You are a group of young barbarian warriors, living in a forest village commanded by the chief, Burak. Your shaman, Wenke, wields the most powerful and awe-inspiring tibal relic, the mace Iron Lure.
You are approached at noon by one of the chief's most trusted servants, and told to go to Burak's hut on a matter of utmost urgency and secrecy. On entering you find yourselves in a round, wattle and daub chamber whose ceiling is lost in cobwebs and the soot of ceremonial fires.
Amidst the hushed gloom, on a dais covered by painted and beaded hides, sits the chief, Burak; his hawk-like, proud face sombre and troubled. Besides him stands Menke in his shaman's robes. He too looks grave.
You approach the dais, salute the chief and, at his bidding, seat yourselves on the floor around him.
'My sons, before all else know that you must swear to take the story of this day's business to the grave. Be sure that you do, for it concerns the honour of the tribe. Know then, my sons, that we have been dishonoured!
'As you well know, it is ten winters since the dark master of sorcery, that wielder of illusions and tricks, Beyn Tamarind the magician, occupied the deserted tower that lies 12 miles to the north-west.
'Well we do to distrust all users of magic; but we held our peace when he first arrived, and the sorceror, having given us earnest of his good intentions in gifts and honeyed words, offered us a pact of peace which we accepted with due ritual. Since then we have lived unmolested by his dark arts and ourselves have stayed our blades.
'But now, my sons, it is in our hearts that this practitioner of the dark arts has betrayed our trust. We have been bereft of our great protector, our symbol and strength, the mace Iron Lure! It is in our hearts that the sorceror stole it last night to use for some foul purpose of his own, leaving a poor imitation in its place. What insult is this? Does he think we are blind?
'This morning we found fresh tracks leading south into the forest from Menke's hut. Your task is this; follow the thief, recover Iron Lure and bring it safe home, speedily and in secret. If you indeed find that the theft was carried out by the sorceror and his minions, then punish him grievously. Let him know that the wrath and retribution of the Tribe fall swiftly on those who dishonour us! But, unless you are certain of his villainy, molest him not. A needless enemy in one such as he would be perilous indeed.

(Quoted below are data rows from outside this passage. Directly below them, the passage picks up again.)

/-! ### Every constructor's decoding, written out from its row in R60 (fields as log 2 places them), with addresses and bytes of 95 sections 2 and 3 -/

theorem test_decode_memRead : decode { op := .memRead, A := some 0x4000#16 } = .ok (.memRead 0x4000#16) := rfl
theorem test_decode_memWrite : decode { op := .memWrite, A := some 0xC000#16, D := some 0x42#8 } = .ok (.memWrite 0xC000#16 0x42#8) := rfl
theorem test_decode_memIsContended : decode { op := .memIsContended, A := some 0xC000#16 } = .ok (.memIsContended 0xC000#16) := rfl
theorem test_decode_memContend :
    decode { op := .memContend, A := some 0xC000#16, C := some 85269 } = .ok (.memContend 0xC000#16 85269) := rfl
theorem test_decode_screenRead : decode { op := .screenRead, A := some 0x3FFF#16 } = .ok (.screenRead 0x3FFF#14) := rfl
theorem test_decode_setPaging : decode { op := .setPaging, D := some 0x31#8 } = .ok (.setPaging 0x31#8) := rfl
theorem test_decode_setPagingLocked : decode { op := .setPagingLocked, D := some 0x07#8 } = .ok (.setPagingLocked 0x07#8) := rfl
theorem test_decode_setPagingM48 : decode { op := .setPagingM48, D := some 0x17#8 } = .ok (.setPagingM48 0x17#8) := rfl
theorem test_decode_loadSnapshot :
    decode { op := .loadSnapshot, host := .pages [(5, 0x99#8 :: List.replicate 16383 0#8), (9, 0x70#8 :: List.replicate 16383 0#8)] } =
      .ok (.loadSnapshot [(5, page 0x99#8), (9, page 0x70#8)]) := by
  simp [decode, Record.withHost, decodeSnapshot, decodePages, distinctIndices, page, -List.reduceReplicate]
theorem test_decode_ioRead : decode { op := .ioRead, A := some 0xFEFE#16 } = .ok (.ioRead 0xFEFE#16) := rfl
theorem test_decode_iorKbd : decode { op := .iorKbd, A := some 0x7FFC#16 } = .ok (.iorKbd 0x7FFC#16) := rfl
theorem test_decode_iorAyData : decode { op := .iorAyData, A := some 0xC001#16 } = .ok (.iorAyData 0xC001#16) := rfl
theorem test_decode_iorJoy : decode { op := .iorJoy, A := some 0xC003#16 } = .ok (.iorJoy 0xC003#16) := rfl
theorem test_decode_iorFloat : decode { op := .iorFloat, A := some 0xFF3F#16 } = .ok (.iorFloat 0xFF3F#16) := rfl
theorem test_decode_ioWrite :
    decode { op := .ioWrite, A := some 0x7FFC#16, D := some 0x1F#8, C := some 100 } = .ok (.ioWrite 0x7FFC#16 0x1F#8 100) := rfl
theorem test_decode_iowUla :
    decode { op := .iowUla, A := some 0xFFFE#16, D := some 0x05#8, C := some 50 } = .ok (.iowUla 0xFFFE#16 0x05#8 50) := rfl
theorem test_decode_iowPaging :
    decode { op := .iowPaging, A := some 0x4001#16, D := some 0x20#8, C := some 60 } = .ok (.iowPaging 0x4001#16 0x20#8 60) := rfl
theorem test_decode_iowAySel :
    decode { op := .iowAySel, A := some 0xFFFC#16, D := some 0x27#8, C := some 200 } = .ok (.iowAySel 0xFFFC#16 0x27#8 200) := rfl
theorem test_decode_iowAyData :
    decode { op := .iowAyData, A := some 0x8001#16, D := some 0x3F#8, C := some 210 } = .ok (.iowAyData 0x8001#16 0x3F#8 210) := rfl
theorem test_decode_iowNone :
    decode { op := .iowNone, A := some 0x8003#16, D := some 0xAA#8, C := some 220 } = .ok (.iowNone 0x8003#16 0xAA#8 220) := rfl
theorem test_decode_ioIsUlaPort : decode { op := .ioIsUlaPort, A := some 0x7FFC#16 } = .ok (.ioIsUlaPort 0x7FFC#16) := rfl
theorem test_decode_ioContend :
    decode { op := .ioContend, A := some 0x7FFD#16, C := some 14362 } = .ok (.ioContend 0x7FFD#16 14362) := rfl
theorem test_decode_ctLookup : decode { op := .ctLookup, C := some 7, host := .table .zt } = .ok (.ctLookup .zt 7) := rfl
/-- The raw operands of a small M48 instance. -/
def rawM48 (images : List (List Byte)) (len : Nat) (tags : List Bool) (bank : Nat) : RawParams :=
  ⟨.m48, true, images, len, [6, 5, 4, 3, 2, 1, 0, 0], tags, bank⟩
theorem test_decode_construct :
    decode { op := .construct, host := .params (rawM48 [0x48#8 :: List.replicate 16383 0#8] 8
      [false, true, false, true, false, true, false, true] 2) } = .ok (.construct f48.params [page 0x48#8]) := by
  simp [decode, Record.withHost, decodeConstruct, decodeParams, decodeTable, decodeImages, rawM48, romCount, page, fixture,
    candidateBankContended, -List.reduceReplicate]
theorem test_decode_reset : decode { op := .reset } = .ok .reset := rfl

/-! ### Records that are no operation -/

theorem test_reject_missing_field : decode { op := .memWrite, A := some 0#16 } = .error (.wrongFields .memWrite) := rfl
theorem test_reject_extra_count : decode { op := .ioRead, A := some 0#16, C := some 1 } = .error (.wrongFields .ioRead) := rfl
theorem test_reject_wide_offset : decode { op := .screenRead, A := some 0x4000#16 } = .error .offsetTooWide := rfl
theorem test_reject_arm : decode { op := .iorJoy, A := some 0xC01D#16 } = .error (.armTestFails .iorJoy) := rfl
theorem test_reject_duplicate_page :
    decode { op := .loadSnapshot, host := .pages [(5, List.replicate 16384 0#8), (5, List.replicate 16384 1#8)] } =
      .error .duplicatePage := by
  simp [decode, Record.withHost, decodeSnapshot, decodePages, distinctIndices, -List.reduceReplicate]
theorem test_reject_short_page : decode { op := .loadSnapshot, host := .pages [(7, [1#8])] } = .error (.pageSize 7) := rfl
theorem test_reject_rom_count : decode { op := .construct, host := .params (rawM48 [] 8 (List.replicate 8 true) 2) } = .error .romImages := by
  rfl
theorem test_reject_table_length : decode { op := .construct, host := .params (rawM48 [] 9 (List.replicate 8 true) 2) } = .error .tableLength := by
  rfl
theorem test_reject_seven_tags : decode { op := .construct, host := .params (rawM48 [] 8 (List.replicate 7 true) 2) } = .error .bankTags := by
  rfl
theorem test_reject_bank_eight : decode { op := .construct, host := .params (rawM48 [] 8 (List.replicate 8 true) 8) } = .error .slot2Bank := by
  rfl

/-! ### Table words and textual lines (R72) -/

theorem test_table_aySel : decodeTableWord 16 0xC000 = some (.iowAySel 0xC000#16 0#8 0) := by decide
theorem test_table_ayData : decodeTableWord 16 0x8000 = some (.iowAyData 0x8000#16 0#8 0) := by decide
theorem test_table_none : decodeTableWord 16 0x0003 = some (.iowNone 0x0003#16 0#8 0) := by decide
theorem test_table_ayDataRead : decodeTableWord 16 0xC001 = some (.iorAyData 0xC001#16) := by decide
theorem test_table_paging_byte : decodeTableWord 8 0x31 = some (.setPaging 0x31#8) := by decide
theorem test_table_too_long : decodeTableWord 24 0 = none := by decide
theorem test_line_out_without_count :
    decode (Line.out 0x7FFD#16 0x10#8 none).record = .ok (.ioWrite 0x7FFD#16 0x10#8 0) := rfl
theorem test_line_screen : decode (Line.sr 0x3FFF#14).record = .ok (.screenRead 0x3FFF#14) := rfl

'No time must be lost. Who knows what nefarious evil he lays upon our Iron Lure even now? For your use, we have placed a store of weapons and armour in the hollow centre of the ruined oak south of the village. Go now, most speedily, equipped as if for a single day's hunting. Take our good wishes with you and remember you do this for the honour of the tribe!'
Pelinore doesn't arrive until issue #16 of Imagine, but this adventure could quite easily be placed in the Steppe Lands - an uncharted area to the east of the Domains - without much modification.
D&D Players Association News
The newsletter of the British Dungeons & Dragons Players Association, edited by Graeme Morris.

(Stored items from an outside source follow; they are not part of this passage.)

-- ==== Sys2Proof/Machine/Pacer.lean ====
section
/-!
DEFINITION. The Cycle Pacer (rules R210 to R213): a sub-step changes the state and publishes one record of it.
-/

namespace Sys2Proof.Machine

/-- The 27 names of rule R211: 14 registers, 12 flip-flops, and the scratch register. -/
def Element.all : List Element :=
  [.ar, .pc, .dr, .ac, .inpr, .ir, .tr, .tm, .prc, .tar, .tp, .ns, .outr, .sc,
   .i, .e, .r, .c, .sw, .ien, .fgi, .fgo, .s, .gs, .a0, .a1, .psr]

/-- The record as one 32-bit number, S in bit 31 and PC in bits 7 to 0 (rule R49). -/
def Psr.packed (p : Psr) : BitVec 32 :=
  BitVec.ofBool p.s ++ BitVec.ofBool p.a1 ++ BitVec.ofBool p.a0 ++ BitVec.ofBool p.e ++ p.ac ++ p.pc0 ++ p.pc

/-- One named element as a number (rules R20, R217). -/
def Contents.value (m : Contents) : Element → Nat
  | .ar => m.ar.toNat
  | .pc => m.pc.toNat
  | .dr => m.dr.toNat
  | .ac => m.ac.toNat
  | .inpr => m.inpr.toNat
  | .ir => m.ir.toNat
  | .tr => m.tr.toNat
  | .tm => m.tm.toNat
  | .prc => m.prc.toNat
  | .tar => m.tar.toNat
  | .tp => m.tp.toNat
  | .ns => m.ns.toNat
  | .outr => m.outr.toNat
  | .sc => m.sc.toNat
  | .i => m.i.toNat
  | .e => m.e.toNat
  | .r => m.r.toNat
  | .c => m.c.toNat
  | .sw => m.sw.toNat
  | .ien => m.ien.toNat
  | .fgi => m.fgi.toNat
  | .fgo => m.fgo.toNat
  | .s => m.s.toNat
  | .gs => m.gs.toNat
  | .a0 => m.a0.toNat
  | .a1 => m.a1.toNat
  | .psr => m.psr.packed.toNat

/-- Reads one named element from outside (rule R217). -/
def State.value (m : State) (n : Element) : Nat := m.toContents.value n

/-- The change-set of a sub-step: the names whose value differs before and after (rule R211). -/
def changeSet (before after : State) : List Element :=
  Element.all.filter fun n => before.value n != after.value n

/-- The pointer of interest (rule R212). -/
def pointerOfInterest (ph : Phase) (m : State) : Addr :=
  match ph with
  | .midInstruction => m.ar
  | .endOfInstruction => m.pc

/-- The contents a sub-step leaves: MID is 1 until the last sub-step of the decision has been committed (rule R53). -/
def committed (ph : Phase) (after : State) : Contents :=
  { after.toContents with mid := decide (ph = .midInstruction) }

/-- Commits a sub-step, publishes its record and passes the barrier (rules R212, R213). The barrier holds the engine
until the observer has acknowledged the record, except at an end of instruction outside a continuous run, where the
record stays unacknowledged (log entry 5). The contents left are kept beside the record, for a read that falls between
this sub-step and the next (rule R217; log entry 4). -/
def publish (ph : Phase) (before after : State) : State :=
  { toContents := committed ph after
    trace :=
      { changed := changeSet before after, phase := ph, pointer := pointerOfInterest ph after
        left := committed ph after } :: after.trace
    acknowledged := decide (ph = .midInstruction) || after.run
    params := after.params }

/-- A sub-step inside a decision (rules R9, R210). -/
def substep (f : State → State) (m : State) : State := publish .midInstruction m (f m)

/-- The last sub-step of a decision (rule R212). -/
def lastSubstep (f : State → State) (m : State) : State := publish .endOfInstruction m (f m)

/-- The pending change-set (rule R54): the last record published. -/
def State.pending (m : State) : Option PacerRecord := m.trace.head?.map SubStep.toPacerRecord

/-- What reads between the sub-steps of the latest decision see: the contents that each sub-step left, oldest first
(rules R88, R217). -/
def State.observed (m : State) : List Contents := m.trace.reverse.map SubStep.left

end Sys2Proof.Machine
end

In his editorial, Graeme Morris discussed the forthcoming rules additions to the AD&D game, some of which had appeared in games releases, such as DEITIES & DEMIGODS and FIEND FOLIO, others appearing in module S4 and in DRAGON magazine. He goes on to note that the circulation of DRAGON in the UK is quite small and that IMAGINE might be a much better vehicle for distributing the new official material to the British public.

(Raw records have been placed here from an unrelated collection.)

/-- HLT stops the current process; the next decision is a context switch, unless all are stopped. That the process was
running is read before S is cleared is the spec's decision D31. -/
def Obligations.HltStopsTheProcess : Prop :=
  decode 0x0A2 = .ok .hlt ∧
    ∀ m : State, ∃ t, exec .hlt m = .next t ∧ t.s = false ∧ t.pc = m.pc - 1 ∧
      t.ns = (if m.s = true then m.ns + 1 else m.ns) ∧ t.gs = (if t.ns = m.tp then false else m.gs) ∧ t.i = false ∧
      t.endsInstruction m.tm true ∧ m.changesOnly [.s, .pc, .ns, .gs, .i, .sc, .tm, .c] t ∧
      (t.gs = true → step t = contextSwitch (beginDecision t)) ∧ (t.gs = false → t.run = false → step t = .next t)

/-- FORK writes a record of the live context to the new process's slot and counts it. `FORK_SLOT` is open (the spec's
decision D13; log entry 1). -/
def Obligations.ForkCopiesTheProcess : Prop :=
  ∀ (m : State) (k : Slot), m.tp ≠ 7 → m.forkTarget k →
    ∃ t, exec .fork m = .next t ∧ t.slot k = m.savedRecord ∧ m.sameSlotsBut k t ∧ t.psr = m.savedRecord ∧
      t.tp = m.tp + 1 ∧ (m.params.forkSlot = .direct → t.ar = m.ar) ∧
      (m.params.forkSlot = .table → t.ar = (m.read (m.tp.setWidth 8)).setWidth 8) ∧ t.i = false ∧
      t.endsInstruction m.tm m.c ∧ m.sameMemory t ∧ m.sameControl t ∧
      m.sameExcept [.ar, .tp, .psr, .i, .sc, .tm, .c] t

/-- FORK's fatal conditions: the table of processes is full, or there is no slot to write (the spec's decisions D12,
D13, D20; the reported index is zero-extended, log entry 13; the open parameters, log entry 1). That MID is 0 after
the stop is log entry 6. -/
def Obligations.ForkFaults : Prop :=
  ∀ m : State,
    (m.tp = 7 → ∃ t, exec .fork m = .fault (.capacityError 7 t) ∧ t.i = false ∧ m.stopsWith [.i] t) ∧
    (m.params.forkSlot = .direct → 8 ≤ m.tp.toNat →
      ∃ t, exec .fork m = .fault (.processResolutionError (m.tp.setWidth 12) t) ∧ t.psr = m.savedRecord ∧
        t.i = false ∧ m.stopsWith [.psr, .i] t) ∧
    ∀ v : Word, m.params.forkSlot = .table → m.tp ≠ 7 → m.namesNoSlot (m.tp.setWidth 8) v →
      ∃ t, exec .fork m = .fault (.processResolutionError v t) ∧ t.psr = m.savedRecord ∧
        t.ar = (m.read (m.tp.setWidth 8)).setWidth 8 ∧ t.i = false ∧ m.stopsWith [.ar, .psr, .i] t

/-- RST resets the stored record of the current process to its entry point, and the live registers only where
`RST_LIVE` is set (the spec's decision D16; log entry 1). -/
def Obligations.RstResetsTheStoredRecord : Prop :=
  ∀ (m : State) (k : Slot), m.namesSlot (m.prc.setWidth 8) k →
    ∃ t, exec .rst m = .next t ∧ t.slot k = entryRecord (m.slot k).pc0 ∧ m.sameSlotsBut k t ∧
      t.psr = entryRecord (m.slot k).pc0 ∧ t.ar = (m.read (m.prc.setWidth 8)).setWidth 8 ∧ t.i = false ∧
      t.endsInstruction m.tm m.c ∧ m.sameMemory t ∧ m.sameControl t ∧
      (m.params.rstLive = false → m.sameExcept [.ar, .psr, .i, .sc, .tm, .c] t) ∧
      (m.params.rstLive = true →
        t.holdsContext (entryRecord (m.slot k).pc0) ∧ t.s = false ∧
          m.sameExcept [.ar, .psr, .i, .sc, .tm, .c, .pc, .ac, .e, .a0, .a1, .s] t)

/-- SWT saves the live context, makes the target the current process and loads its context (the spec's decision D17).
-/
def Obligations.SwtSwitchesToTheTarget : Prop :=
  ∀ (ind : Bool) (adr : Addr) (m : State) (k j : Slot), m.namesSlot (m.prc.setWidth 8) k →
    m.namesSlot (((effectiveOperand ind adr m).setWidth 4).setWidth 8) j →
    ∃ t, exec (.swt ind adr) m = .next t ∧ t.slot k = m.savedRecord ∧ m.sameSlotsBut k t ∧
      t.prc = (effectiveOperand ind adr m).setWidth 4 ∧ t.psr = (if j = k then m.savedRecord else m.slot j) ∧
      t.holdsContext t.psr ∧ t.s = true ∧ t.ns = (if t.psr.s = true then m.ns else m.ns - 1) ∧ t.ar = 0x08 ∧
      t.i = ind ∧ t.endsInstruction ((m.read 0x08).setWidth 8) m.c ∧ m.sameMemory t ∧ m.sameControl t ∧
      m.sameExcept [.ar, .pc, .ac, .tm, .prc, .ns, .sc, .i, .e, .c, .s, .a0, .a1, .psr] t

/-- SWT's two fatal conditions, and what each leaves (the spec's decisions D17, D20). That MID is 0 after the stop is
log entry 6. -/
def Obligations.SwtFaults : Prop :=
  ∀ (ind : Bool) (adr : Addr) (m : State) (v : Word),
    (m.namesNoSlot (m.prc.setWidth 8) v →
      ∃ t, exec (.swt ind adr) m = .fault (.processResolutionError v t) ∧ t.psr = m.savedRecord ∧ t.i = ind ∧
        t.ar = (m.read (m.prc.setWidth 8)).setWidth 8 ∧ m.stopsWith [.ar, .psr, .i] t) ∧
    ∀ k : Slot, m.namesSlot (m.prc.setWidth 8) k →
      m.namesNoSlot (((effectiveOperand ind adr m).setWidth 4).setWidth 8) v →
      ∃ t, exec (.swt ind adr) m = .fault (.processResolutionError v t) ∧ t.slot k = m.savedRecord ∧
        m.sameSlotsBut k t ∧ t.psr = m.savedRecord ∧ t.prc = (effectiveOperand ind adr m).setWidth 4 ∧ t.i = ind ∧
        t.ar = (m.read (((effectiveOperand ind adr m).setWidth 4).setWidth 8)).setWidth 8 ∧ t.run = false ∧
        t.mid = false ∧ t.params = m.params ∧ m.sameMemory t ∧ m.sameExcept [.ar, .prc, .psr, .i] t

The goal, he writes, is for IMAGINE to catch up with its "American cousin" in order to be able to publish such official games additions simultaneously in both publications. We, at PelinoreRevived, wish that this goal could have been reached; E. Gary Gygax himself wrote, in his 1999 interview, that:
"...had the expense of half the content, general layout too, been absorbed by "Dragon" magazine, which was then generating a profit of something like a million dollars annually, and the name I urged been used so as to make it clear that it was tied to the D&D game, I believe [Imagine] would have made a profit, been more effective and still satisfied the individual tastes of the British gaming audience."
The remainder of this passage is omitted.